Instructions for the task: Your reply should hold exactly the lines from the one that contains "owner (R132). -/" through the end of the data. Repeat them word for word.

Items from a data source
/-- A doubleword of the management window as it reads. -/
def State.readMgmt (s : State) (k : Nat) : Nat :=
  let m := s.mgmt
  match k with
  | 0 => m.stage + (if m.recov then 16 else 0) + m.err * 2 ^ 8 + m.slot * 2 ^ 16
  | 1 => m.cores.getD 0 0 + m.cores.getD 1 0 * 2 ^ 9 + m.cores.getD 2 0 * 2 ^ 18 + m.cores.getD 3 0 * 2 ^ 27 +
      pop16 m.stackMask * 2 ^ 36 + pop16 m.linkMask * 2 ^ 40 + (if Config.kind = .b then 2 ^ 45 else 0)
  | 2 => m.plimit + m.pnow * 2 ^ 16 + m.slow * 2 ^ 32
  | 3 => m.mcode
  | 4 => m.mcmd
  | _ =>
    if 5 ≤ k ∧ k ≤ 12 then (m.marg.getD (k - 5) 0).toNat
    else if 13 ≤ k ∧ k < 29 then (s.link (k - 13)).status
    else 0

/-- A host read (R416): what the windows show; zero where nothing is, and for an access that is not performed. -/
def State.barRead (s : State) (bar off size : Nat) : W64 :=
  if size ≠ 8 ∨ off % 8 ≠ 0 ∨ bar ≠ 0 then 0
  else if off < 0x10000 then BitVec.ofNat 64 (s.readMgmt (off / 8))
  else if s.mgmt.recov then 0
  else if off < 0x10800 then s.readEngineReg ((off - 0x10000) / 64) (off % 64 / 8)
  else if 0x20000 ≤ off ∧ off < 0x28000 then s.routes.get ((off - 0x20000) / 8) 0
  else if off = 0x28000 then BitVec.ofNat 64 (s.mgmt.fid + if s.mgmt.fidSet then 2 ^ 31 else 0)
  else if 0x40000 ≤ off ∧ off < 0x41000 then s.eth.get (off - 0x40000) 0
  else if 0x100000 ≤ off ∧ off < 0x200000 then
    BitVec.ofNat 64 (s.mgmt.counters.get (Config.counterAt ((off - 0x100000) / 8)) 0)
  else if 0x800000 ≤ off ∧ off < 0x880000 then wordAt (s.slots.get ((off - 0x800000) / 64) 0) (off % 64 / 8)
  else 0

/-! ### The mailbox (R417) -/

/-- A command refused, with its reason. -/
def State.refuseCmd (s : State) (reason : Nat) : State :=
  s.modMgmt (fun m => { m with mcode := 2, marg := BitVec.ofNat 64 reason :: List.replicate 7 0 })

/-- A command done. -/
def State.doneCmd (s : State) : State := s.modMgmt (fun m => { m with mcode := 0 })

/-- Whether firmware, or in recovery mode the boot ROM, runs and has a command (R414, R415). -/
def State.asked (s : State) (cmd : Nat) : Bool :=
  s.mgmt.on && s.mgmt.stage != 0 && s.mgmt.mcode == 1 && s.mgmt.mcmd == cmd && (!s.mgmt.recov || cmd == 0x10)

/-- The commands there are. -/
def commands : List Nat := [1, 2, 3, 4, 5, 0x10, 0x11]

/-- UNKNOWN_COMMAND (R416): status 3. In recovery mode every command but 0x10 is one (R415). -/
def State.unknownCmd (s : State) : Option State :=
  if s.mgmt.on ∧ s.mgmt.stage ≠ 0 ∧ s.mgmt.mcode = 1 ∧ (s.mgmt.mcmd ∉ commands ∨ (s.mgmt.recov ∧ s.mgmt.mcmd ≠ 0x10)) then
    some (s.modMgmt (fun m => { m with mcode := 3 }))
  else none

/-- REPORT_CATALOGUE (command 0x01). -/
def State.reportCatalogue (s : State) : Option State :=
  if s.asked 1 then some (s.modMgmt (fun m => { m with marg := (List.range 8).map Config.catalogue })).doneCmd else none

/-- Whether a description image is malformed. -/
def descMalformed (d : BitVec 2048) : Bool :=
  fld d 575 556 != 0 || fld d 703 674 != 0 || decide (Desc.iaend d < Desc.iabase d) || decide (256 < Desc.ctxcount d) ||
    decide (32 < Desc.qecount d) || !bit (Desc.keys d) (Desc.ptkey d) || (List.range 4).any (fun i => bits (Desc.hwin d i) 62 44 != 0)

/-- Whether a core is enabled: it lies in a logical row of its cluster. -/
def State.coreEnabled (s : State) (c : Nat) : Bool := decide (c / 16 % 16 < s.logicalRows (c / 256))

/-- Whether a description names a resource that is not there (R413). -/
def State.descAbsent (s : State) (d : BitVec 2048) : Bool :=
  decide (32 < Desc.qebase d + Desc.qecount d) || decide (256 < Desc.ctxbase d + Desc.ctxcount d) ||
    (List.range 8).any (fun i => !bit s.mgmt.stackMask i && Desc.slices d / 2 ^ (64 * i) % 2 ^ 64 != 0) ||
    (List.range 64).any (fun r => !s.coreEnabled (16 * r) && Desc.cores d / 2 ^ (16 * r) % 2 ^ 16 != 0)

/-- Whether two ranges of n and m things meet. -/
def meets (a n b m : Nat) : Bool := decide (n ≠ 0 ∧ m ≠ 0 ∧ a < b + m ∧ b < a + n)

/-- Whether two descriptions name a common resource (R362). -/
def descsMeet (d e : BitVec 2048) : Bool :=
  (Desc.cores d &&& Desc.cores e) != 0 || (Desc.slices d &&& Desc.slices e) != 0 || (Desc.keys d &&& Desc.keys e) != 0 ||
    meets (Desc.ctxbase d) (Desc.ctxcount d) (Desc.ctxbase e) (Desc.ctxcount e) ||
    meets (Desc.qebase d) (Desc.qecount d) (Desc.qebase e) (Desc.qecount e) ||
    meets (Desc.iabase d) (Desc.iaend d - Desc.iabase d) (Desc.iabase e) (Desc.iaend e - Desc.iabase e)

/-- Whether a partition has a valid context. -/
def State.inUse (s : State) (p : Partition) : Bool := s.ctxs.any (fun c => c.2.v && p.ownsCtx c.1)

/-- What the caches hold of a partition is written back and dropped. -/
def State.leavePart (s : State) (i : Nat) (p : Partition) : State :=
  let s := (s.l2.filter (fun x => p.inIA (32 * x.1) (32 * x.1 + 32))).foldl (fun s x => s.dropSector x.1) s
  { s with walkc := s.walkc.filter (fun w => walkPart w.1 != i),
           cores := s.cores.map (fun (c : Nat × Core) => if bit (Desc.cores p.desc) c.1 then (c.1, { c.2 with l1 := [], icache := [] }) else c) }

/-- Whether a description gives its partition a queue engine. -/
def hasEngine (d : BitVec 2048) (n : Nat) : Bool := decide (Desc.qebase d ≤ n ∧ n < Desc.qebase d + Desc.qecount d)

/-- Queue engines leave their partition: what they have staged was for its blocks (R366, R369). -/
def State.leaveEngines (s : State) (gone : Nat → Bool) : State :=
  { s with engines := s.engines.map (fun (e : Nat × Engine) => if gone e.1 then (e.1, { e.2 with staged := [] }) else e) }

/-- The BCS of cores that come into a partition: zero bits and no owner (R132). -/
def State.freshBcs (s : State) (cores : Nat) : State :=
  let lo := (Loc.bcs 0 0).key
  let hit (k : Nat) : Bool := decide (lo ≤ k ∧ k < lo + 2 ^ 30) && bit cores ((k - lo) / 2 ^ 20)
  { s with mem := s.mem.filter (fun x => !hit x.1), poison := s.poison.filter (fun w => !hit (4 * w)),
           cores := s.cores.map (fun (c : Nat × Core) => if bit cores c.1 then (c.1, { c.2 with bcsOwner := none }) else c) }

/-- Keys that a partition did not have are loaded anew (R370). -/
def State.loadKeys (s : State) (keys : Nat) : State :=
  s.modMgmt (fun m => { m with keyGen := (List.range 64).foldl (fun g k => if bit keys k then g.put k (g.get k 0 + 1) else g) m.keyGen })

/-- Whether a partition of a description may hold a domain: its slices and its IAs are the partition's (R362, R377). -/
def domainFits (desc : BitVec 2048) (d : Domain) : Bool :=
  d.hmr.toNat &&& Desc.slices desc == d.hmr.toNat && decide (Desc.iabase desc ≤ d.dbase * 2 ^ 30 ∧ d.dend * 2 ^ 30 ≤ Desc.iaend desc)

Solution:
/-- The BCS of cores that come into a partition: zero bits and no owner (R132). -/
def State.freshBcs (s : State) (cores : Nat) : State :=
  let lo := (Loc.bcs 0 0).key
  let hit (k : Nat) : Bool := decide (lo ≤ k ∧ k < lo + 2 ^ 30) && bit cores ((k - lo) / 2 ^ 20)
  { s with mem := s.mem.filter (fun x => !hit x.1), poison := s.poison.filter (fun w => !hit (4 * w)),
           cores := s.cores.map (fun (c : Nat × Core) => if bit cores c.1 then (c.1, { c.2 with bcsOwner := none }) else c) }

/-- Keys that a partition did not have are loaded anew (R370). -/
def State.loadKeys (s : State) (keys : Nat) : State :=
  s.modMgmt (fun m => { m with keyGen := (List.range 64).foldl (fun g k => if bit keys k then g.put k (g.get k 0 + 1) else g) m.keyGen })

/-- Whether a partition of a description may hold a domain: its slices and its IAs are the partition's (R362, R377). -/
def domainFits (desc : BitVec 2048) (d : Domain) : Bool :=
  d.hmr.toNat &&& Desc.slices desc == d.hmr.toNat && decide (Desc.iabase desc ≤ d.dbase * 2 ^ 30 ∧ d.dend * 2 ^ 30 ≤ Desc.iaend desc)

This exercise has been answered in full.